I have huge respect for our health service, but, with increasing pressures and demands on today’s GPs, they often have limited time to spend with individual patients. Frequently you’re handed a “cure” (i.e. prescription) for your ailment, rather than preventative measures to take away with you. This is where we, the PTs, can enter!

If we promote ourselves in ways that position us more as lifestyle coaches, people will start to realise two things. Firstly, PTs have more time to listen, and, therefore, can offer a more personal relationship and true human connection that’s important for mental health. Secondly, PTs can produce lifestyle plans that provide long-term health solutions, rather than more immediate fixes which might not help prevent the beginnings of more serious problems. And, as PTs, we can hold our clients’ hands throughout the process (i.e. nag!) which – obviously – GPs aren’t in a position to do.

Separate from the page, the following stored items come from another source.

/-! ### The Velocity Map -/

/-- 43_velocity_map.md R176 and R177: `VM.ADD`.  In service, with room and a new threshold, a sorted table
(10_state.md R49, kept by every step) becomes the sorted table of the old entries and the new one, one longer;
otherwise the first check that fails answers, in the order unit fault, capacity, duplicate. -/
def Obligations.VmAddInsertsOrFaults : Prop :=
  ∀ (d : Nat) (w : BitVec 32),
  (∀ tw, d < 2 ^ tw → splitWord tw (encode tw (.vmAdd d w)) =
    { op := 0x41#8, z := 0#20, eb := false, ea := false, b := false, a := false, w := w, d := d }) ∧
  ∀ s : State,
    (s.vm.fault = 0#4 → s.vm.len ≠ s.cfg.mapSize → (∀ e ∈ s.vm.tbl, e.thr ≠ d) → SortedTable s.vm.tbl →
      ∃ tbl t, tbl.Perm ({ thr := d, scale := w } :: s.vm.tbl) ∧ SortedTable tbl ∧
        exec (.vmAdd d w) s = .next t ∧ t.rsp = some (.ok .unit) ∧ t.vm = { s.vm with tbl := tbl } ∧
        t.vm.len = s.vm.len + 1 ∧ t.df = s.df ∧ t.btn = s.btn ∧ t.qd = s.qd) ∧
    (s.vm.fault ≠ 0#4 →
      ∃ t, exec (.vmAdd d w) s = .next t ∧ t.rsp = some (.fault .unitFaulted) ∧ SameRegisters s t) ∧
    (s.vm.fault = 0#4 → s.vm.len = s.cfg.mapSize →
      ∃ t, exec (.vmAdd d w) s = .next t ∧ t.rsp = some (.fault .configMapCapacity) ∧
        t.vm = { s.vm with fault := 2#4 } ∧ t.df = s.df ∧ t.btn = s.btn ∧ t.qd = s.qd) ∧
    (s.vm.fault = 0#4 → s.vm.len ≠ s.cfg.mapSize → (∃ e ∈ s.vm.tbl, e.thr = d) →
      ∃ t, exec (.vmAdd d w) s = .next t ∧ t.rsp = some (.fault .configDuplicateThreshold) ∧
        t.vm = { s.vm with fault := 6#4 } ∧ t.df = s.df ∧ t.btn = s.btn ∧ t.qd = s.qd)

/-- 43_velocity_map.md R178 and R179, last halves, with 60_exceptions.md R205: after an addition that faulted, the
map answers `UnitFaulted` and holds its table through any operations of any units, until a `VM.INIT`. -/
def Obligations.FaultedMapHoldsUntilInit : Prop :=
  ∀ (d : Nat) (w : BitVec 32) (s : State) (is : List Instr), s.vm.fault = 0#4 →
    (s.vm.len = s.cfg.mapSize ∨ ∃ e ∈ s.vm.tbl, e.thr = d) → .vmInit ∉ is →
    ∃ t, execAll (.vmAdd d w :: is) s = .next t ∧ t.vm.tbl = s.vm.tbl ∧ t.vm.lastValid = s.vm.lastValid ∧
      t.vm.lastInstant = s.vm.lastInstant ∧
      t.vm.fault = (if s.vm.len = s.cfg.mapSize then 2#4 else 6#4) ∧
      ∀ i, unitOf i = .vm → i ≠ .vmInit →
        ∃ t', exec i t = .next t' ∧ t'.rsp = some (.fault .unitFaulted) ∧ SameRegisters t t'

/-- 43_velocity_map.md R180 (which the spec derives from R179): the table after a set of successful additions to
an empty map does not depend on their order; it holds exactly those pairs, ascending. -/
def Obligations.AdditionOrderDoesNotMatter : Prop :=
  ∀ (s : State) (es es' : List Entry), s.vm.fault = 0#4 → s.vm.tbl = [] → es.length ≤ s.cfg.mapSize →
    (es.map Entry.thr).Nodup → es'.Perm es →
    ∃ t t', execAll (es.map fun e => .vmAdd e.thr e.scale) s = .next t ∧
      execAll (es'.map fun e => .vmAdd e.thr e.scale) s = .next t' ∧
      t'.vm = t.vm ∧ t.vm.tbl.Perm es ∧ SortedTable t.vm.tbl ∧ t.vm.fault = 0#4

/-- 43_velocity_map.md R182: without a tick `VM.MAP` answers nothing and changes nothing, whatever `d` and `w`; and
its word carries `d`, `a` and `w` as they are (30_encoding.md R97). -/
def Obligations.VmMapWithoutTickPassesThrough : Prop :=
  ∀ (d : Nat) (w : BitVec 32),
  (∀ tw a, d < 2 ^ tw → splitWord tw (encode tw (.vmMap d a w)) =
    { op := 0x42#8, z := 0#20, eb := false, ea := false, b := false, a := a, w := w, d := d }) ∧
  ∀ s : State, s.vm.fault = 0#4 →
    ∃ t, exec (.vmMap d false w) s = .next t ∧ t.rsp = some (.ok (.mapped none)) ∧ SameRegisters s t

/-- 43_velocity_map.md R183 and R184: on an empty table, whatever the recorded instant, and on the first tick,
`VM.MAP` answers the tick count unchanged and records the instant. -/
def Obligations.VmMapEmptyOrFirstIsUnscaled : Prop :=
  ∀ (d : Nat) (w : BitVec 32) (s : State), s.vm.fault = 0#4 → (s.vm.tbl = [] ∨ s.vm.lastValid = false) →
    ∃ t, exec (.vmMap d true w) s = .next t ∧ t.rsp = some (.ok (.mapped (some w))) ∧
      t.vm = { s.vm with lastValid := true, lastInstant := d } ∧ t.df = s.df ∧ t.btn = s.btn ∧ t.qd = s.qd

/-- 43_velocity_map.md R185: an instant before the recorded one answers nothing and changes no register, and a
later call is handled as if it had not been issued. -/
def Obligations.VmMapRejectsBackwardInstant : Prop :=
  ∀ (d : Nat) (w : BitVec 32) (s : State), s.vm.fault = 0#4 → s.vm.tbl ≠ [] → s.vm.lastValid = true →
    d < s.vm.lastInstant →
    (∃ t, exec (.vmMap d true w) s = .next t ∧ t.rsp = some (.ok (.mapped none)) ∧ SameRegisters s t) ∧
    ∀ d' a' w', execAll [.vmMap d true w, .vmMap d' a' w'] s = exec (.vmMap d' a' w') s

/-- 43_velocity_map.md R186 (and R191 for the instant): at an instant not before the recorded one, the first entry
whose threshold strictly exceeds the elapsed time scales the count, none leaves it unscaled, and the instant is
recorded; in a sorted table that entry has the smallest such threshold. -/
def Obligations.VmMapScalesByFirstBucket : Prop :=
  ∀ (d : Nat) (w : BitVec 32) (s : State), s.vm.fault = 0#4 → s.vm.tbl ≠ [] → s.vm.lastValid = true →
    s.vm.lastInstant ≤ d →
    (∀ (before after : List Entry) (e : Entry), s.vm.tbl = before ++ e :: after →
      (∀ x ∈ before, x.thr ≤ d - s.vm.lastInstant) → d - s.vm.lastInstant < e.thr →
      (∃ t, exec (.vmMap d true w) s = .next t ∧
        t.rsp = some (.ok (.mapped (some (scaleApply s.cfg.scale w e.scale)))) ∧
        t.vm = { s.vm with lastInstant := d } ∧ t.df = s.df ∧ t.btn = s.btn ∧ t.qd = s.qd) ∧
      (SortedTable s.vm.tbl → ∀ x ∈ s.vm.tbl, d - s.vm.lastInstant < x.thr → e.thr ≤ x.thr)) ∧
    ((∀ x ∈ s.vm.tbl, x.thr ≤ d - s.vm.lastInstant) →
      ∃ t, exec (.vmMap d true w) s = .next t ∧ t.rsp = some (.ok (.mapped (some w))) ∧
        t.vm = { s.vm with lastInstant := d } ∧ t.df = s.df ∧ t.btn = s.btn ∧ t.qd = s.qd)

/-- 43_velocity_map.md R186, last sentence, and R172: in a sorted table the entry a lookup finds is the one with the
smallest threshold above the elapsed time. -/
def Obligations.LookupFindsSmallestThreshold : Prop :=
  ∀ (tbl : List Entry) (elapsed : Nat) (e : Entry), SortedTable tbl →
    (lookupEntry tbl elapsed = some e ↔
      e ∈ tbl ∧ elapsed < e.thr ∧ ∀ x ∈ tbl, elapsed < x.thr → e.thr ≤ x.thr)

/-- 43_velocity_map.md R191: when `VM.last_instant` moves, and that it moves to the instant of the call; and
R192 (g): `VM.MAP` never changes the table. -/
def Obligations.LastInstantMovesExactlyWhen : Prop :=
  ∀ (d : Nat) (a : Bool) (w : BitVec 32) (s t : State), exec (.vmMap d a w) s = .next t →
    t.vm.tbl = s.vm.tbl ∧ t.vm.fault = s.vm.fault ∧
    (s.vm.fault = 0#4 ∧ a = true ∧ (s.vm.tbl = [] ∨ s.vm.lastValid = false ∨ s.vm.lastInstant ≤ d) →
      t.vm.lastValid = true ∧ t.vm.lastInstant = d) ∧
    (¬ (s.vm.fault = 0#4 ∧ a = true ∧ (s.vm.tbl = [] ∨ s.vm.lastValid = false ∨ s.vm.lastInstant ≤ d)) →
      t.vm.lastValid = s.vm.lastValid ∧ t.vm.lastInstant = s.vm.lastInstant)

/-- 10_state.md R50 and 43_velocity_map.md R184, last sentence: once `last_valid` is 1, only `VM.INIT` or reset
makes it 0. -/
def Obligations.LastValidClearedOnlyByVmInit : Prop :=
  (∀ (i : Instr) (s t : State), exec i s = .next t → s.vm.lastValid = true → t.vm.lastValid = false →
    i = .vmInit) ∧
  ∀ s t : State, step s = .next t → s.vm.lastValid = true → t.vm.lastValid = false →
    ∃ rest, s.inp = .reset :: rest ∨
      ∃ w, s.inp = .command w :: rest ∧ decode s.cfg.tw (BitVec.ofNat (64 + s.cfg.tw) w) = .ok .vmInit

/-! ### ScaleApply -/

/-- 43_velocity_map.md R187, P2: for a finite scale and `|t| <= 2^24`, a product that is exactly representable
(24 significant bits, below `2^128`) is truncated toward zero when the truncation is in the `i32` range; in
particular -1, 0 and +1, the only values the decoder emits, are scaled exactly whenever the truncation is in
range.  "Every `ScaleApply`" is the model's `ScaleRule`: its default is R188 and R189 over binary32 values
PRESUMED in log 14, and its other instantiations satisfy P1 and P2 by construction (log 8). -/
def Obligations.EveryScaleApplyTruncatesExactProduct : Prop :=
  ∀ (r : ScaleRule) (t s : BitVec 32) (neg : Bool) (u : Nat), f32OfBits s = .fin neg u →
    -2 ^ 31 ≤ (t.toInt * (if neg then -(u : Int) else u)).tdiv (2 ^ 149) →
    (t.toInt * (if neg then -(u : Int) else u)).tdiv (2 ^ 149) ≤ 2 ^ 31 - 1 →
    (∀ m k : Nat, t.toInt.natAbs ≤ 2 ^ 24 → t.toInt.natAbs * u = m * 2 ^ k → m < 2 ^ 24 →
      t.toInt.natAbs * u < 2 ^ 128 * 2 ^ 149 →
      scaleApply r t s = BitVec.ofInt 32 ((t.toInt * (if neg then -(u : Int) else u)).tdiv (2 ^ 149))) ∧
    (t = -1#32 ∨ t = 0#32 ∨ t = 1#32 →
      scaleApply r t s = BitVec.ofInt 32 ((t.toInt * (if neg then -(u : Int) else u)).tdiv (2 ^ 149)))

/-- 43_velocity_map.md R190 (which the spec derives from R188 and R189): the 22 rows of the corner table of the
default `ScaleApply` (binary32 arithmetic, log 14). -/
def Obligations.DefaultScaleCorners : Prop :=
  standardScale 1#32 0x41000000#32 = 8#32 ∧ standardScale (-1#32) 0x41000000#32 = -8#32 ∧
  standardScale 1#32 0x40200000#32 = 2#32 ∧ standardScale (-1#32) 0x40200000#32 = -2#32 ∧
  standardScale 3#32 0x40200000#32 = 7#32 ∧ standardScale (-3#32) 0x40200000#32 = -7#32 ∧
  standardScale 1#32 0x3F000000#32 = 0#32 ∧ standardScale 0#32 0x41000000#32 = 0#32 ∧
  standardScale 1#32 0xBF800000#32 = -1#32 ∧ standardScale 1#32 0x00000000#32 = 0#32 ∧
  standardScale 5#32 0x80000000#32 = 0#32 ∧ standardScale 3#32 0x3F8CCCCD#32 = 3#32 ∧
  standardScale 7#32 0x3E99999A#32 = 2#32 ∧
  standardScale 2147483647#32 0x40000000#32 = 2147483647#32 ∧
  standardScale (-2147483648#32) 0x40000000#32 = -2147483648#32 ∧
  standardScale 2147483647#32 0x3F800000#32 = 2147483647#32 ∧
  standardScale 16777217#32 0x3F800000#32 = 16777216#32 ∧
  standardScale 1#32 0x7FC00000#32 = 0#32 ∧ standardScale 1#32 0x7F800000#32 = 2147483647#32 ∧
  standardScale (-1#32) 0x7F800000#32 = -2147483648#32 ∧ standardScale 0#32 0x7F800000#32 = 0#32 ∧
  standardScale 1#32 0x00000001#32 = 0#32

/-- 43_velocity_map.md R188 and R189: the default `ScaleApply` on scales that are not finite, for every tick
count (binary32 arithmetic, log 14). -/
def Obligations.DefaultScaleNonFinite : Prop :=
  ∀ (t s : BitVec 32),
    (f32OfBits s = .nan → standardScale t s = 0#32) ∧
    ∀ neg, f32OfBits s = .inf neg →
      standardScale t s =
        if t = 0#32 then 0#32
        else if (decide (t.toInt < 0)) = neg then 2147483647#32 else -2147483648#32

/-- 43_velocity_map.md R188, the rounding that both its steps name: the model's `roundF32` goes to the nearest
binary32 value, ties to even, keeps the sign, is never not-a-number, and answers an infinity exactly from half a
step below `2^128` on.  That this is what binary32 does is PRESUMED (log 14). -/
def Obligations.RoundingGoesToNearest : Prop :=
  ∀ (neg : Bool) (n d : Nat), 0 < d →
    RoundsTo neg n d (roundF32 neg n d) ∧
    ∀ neg', roundF32 neg n d = .inf neg' ↔ neg' = neg ∧ (2 ^ 128 - 2 ^ 103) * 2 ^ 149 * d ≤ n

/-! ### Encoding -/

/-- 30_encoding.md R92 to R99, every `TW`: the decoder gives every well-formed operation back from its word. -/
def Obligations.DecodeOfEncode : Prop :=
  ∀ (tw : Nat) (i : Instr), i.wellFormed tw = true → decode tw (encode tw i) = .ok i

/-- 30_encoding.md R102, R103 and R105, every `TW`: a legal word is the word of exactly one operation; no encoding
aliases another. -/
def Obligations.EncodeOfDecode : Prop :=
  ∀ (tw : Nat) (c : CmdWord tw) (i : Instr), decode tw c = .ok i → i.wellFormed tw = true ∧ encode tw i = c

/-- 30_encoding.md R103 and 60_exceptions.md R207: the decoder is the mask and match search of opcode_table.json: a
word is an operation of a row exactly when `(word AND mask) == match`, no two rows hold of one word, and a word
of no row changes no register and is answered `IllegalCommand`. -/
def Obligations.DecodeIsTableSearch : Prop :=
  (∀ (c : BitVec 128) (o : Opcode),
    (∃ i, decode 64 c = .ok i ∧ opcodeOfInstr i = o) ↔ c &&& tableMask o = tableMatch o) ∧
  (∀ (c : BitVec 128) (o o' : Opcode),
    c &&& tableMask o = tableMatch o → c &&& tableMask o' = tableMatch o' → o = o') ∧
  ∀ (s : State) (w : Nat) (rest : List Input), s.cfg.tw = 64 → s.inp = .command w :: rest → w < 2 ^ 128 →
    (∀ o : Opcode, BitVec.ofNat 128 w &&& tableMask o ≠ tableMatch o) →
    ∃ t, step s = .next t ∧ t.rsp = some (.fault .illegalCommand) ∧ SameRegisters s t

By changing people’s perception of the PT, we’ll have the ability to assist GPs with prevention, making a real difference to the health and wellbeing of our society – becoming all the more valuable in the process. And if more people visit PTs before GPs, it could help lighten the load on the health service.

To summarise, I truly believe it’s time to place greater emphasis on delivering a more holistic, lifestyle-based service to our clients, and, subsequently, widen the public’s perception of personal training. This will not only appeal to (and support) the new, wellbeing-focused generations coming through, but it will also have a very positive impact on our society as a whole. Meanwhile, it will provide more opportunities for PTs in terms of client attraction, retention, revenue (expanding their offering) and supporting the NHS’s preventative agenda.